Which suburbs of Melbourne experience frost?
Melbourne frosts are most common in the outer eastern, northern, and western suburbs — particularly Lilydale, Healesville, the Yarra Valley, Dandenong Ranges, Macedon Ranges, Sunbury, Melton, and Werribee. The inner city and bayside suburbs experience few frost nights due to the urban heat island effect. In general, gardens more than 20km from Port Phillip Bay and above 100m elevation are more prone to frost. The most frost-affected Melbourne-region areas are the Dandenong Ranges, Yarra Ranges, and Macedon Ranges, which can record -5°C to -8°C minimum temperatures in winter.
Can I plant frost tolerant plants in Canberra?
Frost tolerant plants rated to -5°C may struggle in Canberra, which regularly records temperatures of -5°C to -8°C and averages 40–60 frost days per year. For Canberra gardens, look for plants specifically rated as frost hardy to -10°C or below. From the Online Plants range, fully frost hardy options include Nandina domestica, Helleborus, Erica carnea, Hydrangea, ornamental deciduous trees (Pyrus, Malus, Magnolia), and many Grevillea varieties. Contact our team for specific Canberra planting recommendations.
How do I protect newly planted frost tolerant plants through winter?
New plants are significantly more vulnerable than established ones — even frost tolerant species need protection in their first winter. Plant in late spring to allow maximum establishment before winter. If planting in autumn, apply a 7–10cm layer of mulch around the root zone to insulate from cold. On nights when frost is forecast, cover young plants with horticultural fleece or frost cloth — even a single layer reduces effective temperature by 2–4°C. Water plants the evening before a frost — moist soil releases stored heat overnight. Avoid pruning or high-nitrogen fertilising in autumn, which stimulates vulnerable soft new growth.

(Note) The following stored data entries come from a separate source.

-- ==== Sys2Proof/Machine/Bus.lean ====
section
/-! DEFINITION. The bus commands (spec/41_bus_lifecycle.md R131, R134, R137), each cut where it waits for the platform, and how a
waiting command goes on. -/

namespace Sys2Proof.Machine

/-- `INIT` after `Env.PinWrite(LOW)`: `STATE <- READY; complete OK` (R131). -/
def afterInitLow (s : State) (_ : Answer) : State := (s.setLifecycle .ready).complete

/-- `INIT` after `Env.PinConfig`: `PIN_MODE <- PP_OUT; Env.PinWrite(LOW)` (R131). -/
def afterInitConfig (s : State) (_ : Answer) : State :=
  (s.setPinMode .ppOut).request (.pinWrite .low) afterInitLow

/-- `INIT` after `Env.Acquire()`: `BUS_OWNED <- 1; Env.PinConfig(PP_OUT, PIN_PULL, MAX)` (R131). -/
def afterAcquire (s : State) (_ : Answer) : State :=
  (s.setBusOwned true).request (.pinCfg .ppOut (some s.cfg.pinPull) (some .max)) afterInitConfig

/-- R131: `INIT` takes the bus and sets up the signal pin. -/
def execInit (s : State) : Host.Outcome State Fault Refusal :=
  if s.lifecycle ≠ .uninit then .next (s.raise .preconditionViolated)
  else .next (s.request .acquire afterAcquire)

/-- `DEINIT` after `Env.PinConfig`: `PIN_MODE <- INERT; STATE <- UNINIT; complete OK` (R134). -/
def afterInert (s : State) (_ : Answer) : State := ((s.setPinMode .inert).setLifecycle .uninit).complete

/-- `DEINIT` after `Env.PinWrite(LOW)`: `Env.PinConfig(INERT, n/a, n/a)` (R134). -/
def afterDeinitLow (s : State) (_ : Answer) : State := s.request (.pinCfg .inert none none) afterInert

/-- `DEINIT` after `Env.Release()`: `BUS_OWNED <- 0; Env.PinWrite(LOW)` (R134). -/
def afterRelease (s : State) (_ : Answer) : State :=
  (s.setBusOwned false).request (.pinWrite .low) afterDeinitLow

/-- R134: `DEINIT` gives the bus back and leaves the pin inert. -/
def execDeinit (s : State) : Host.Outcome State Fault Refusal :=
  if s.lifecycle ≠ .ready then .next (s.raise .preconditionViolated)
  else .next (s.request .release afterRelease)

/-- `SEND` after `Env.Transmit`: `complete OK` or `raise TRANSFER_FAILED` (R137). -/
def afterTransmit (s : State) (a : Answer) : State :=
  if a = .ok then s.complete else s.raise .transferFailed

/-- R137: `SEND` transmits the whole frame buffer once. -/
def execSend (s : State) : Host.Outcome State Fault Refusal :=
  if s.lifecycle ≠ .ready then .next (s.raise .preconditionViolated)
  else .next (s.request (.transmit s.frame s.cfg.fbLen s.cfg.timeout) afterTransmit)

/-- How the command that sent a request goes on when its answer comes. The request and `STATE` say which command it is: `INIT` runs
while `STATE = UNINIT`, `DEINIT` while `STATE = READY` (R131, R134). -/
def resume (s : State) (r : Request) (a : Answer) : State :=
  match r with
  | .acquire => afterAcquire s a
  | .release => afterRelease s a
  | .pinCfg .ppOut _ _ => afterInitConfig s a
  | .pinCfg .inert _ _ => afterInert s a
  | .pinWrite _ => if s.lifecycle = .uninit then afterInitLow s a else afterDeinitLow s a
  | .transmit _ _ _ => afterTransmit s a

/-- A block that waits for the platform (R35, R140): one more step of waiting, after which the answer is there or not. -/
def State.await (s : State) (o : Outstanding) : State :=
  if o.draw.tick.answers o.req then
    resume (s.record o.req (o.draw.answer o.req)) o.req (o.draw.answer o.req)
  else (s.setPending ⟨o.req, o.draw.tick⟩).advance

end Sys2Proof.Machine
end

Which Frost Tolerant Is Right for You? Compare All Varieties
| Plant Name | Category | Frost Temp | Sun | Water | Mature Size |
| Lavender (Lavandula) | Shrub | -10°C | Full sun | Low | 60–90cm |
| Westringia (Coast Rosemary) | Native shrub | -5°C | Full sun | Low | 1–2m |
| Liriope muscari | Groundcover | -10°C | Sun/shade | Low | 30–60cm |
| Photinia Red Robin | Hedging shrub | -8°C | Full sun | Moderate | 2–5m |
Why are my frost tolerant plants dying after frost?
Several factors can cause frost tolerant plants to fail despite their rating. First, new plants are far more vulnerable than established ones — always protect plants through their first winter. Second, frost damage is worsened by wet, waterlogged soil — ensure excellent drainage, particularly in Melbourne's clay soils. Third, dry cold wind is as damaging as cold itself — windbreaks and sheltered planting positions significantly improve survival. Fourth, the plant may have been exposed to temperatures colder than its rating — check if your area had an unusual frost event. Finally, do not prune apparent frost damage until spring — what looks dead may reshoot strongly from the base.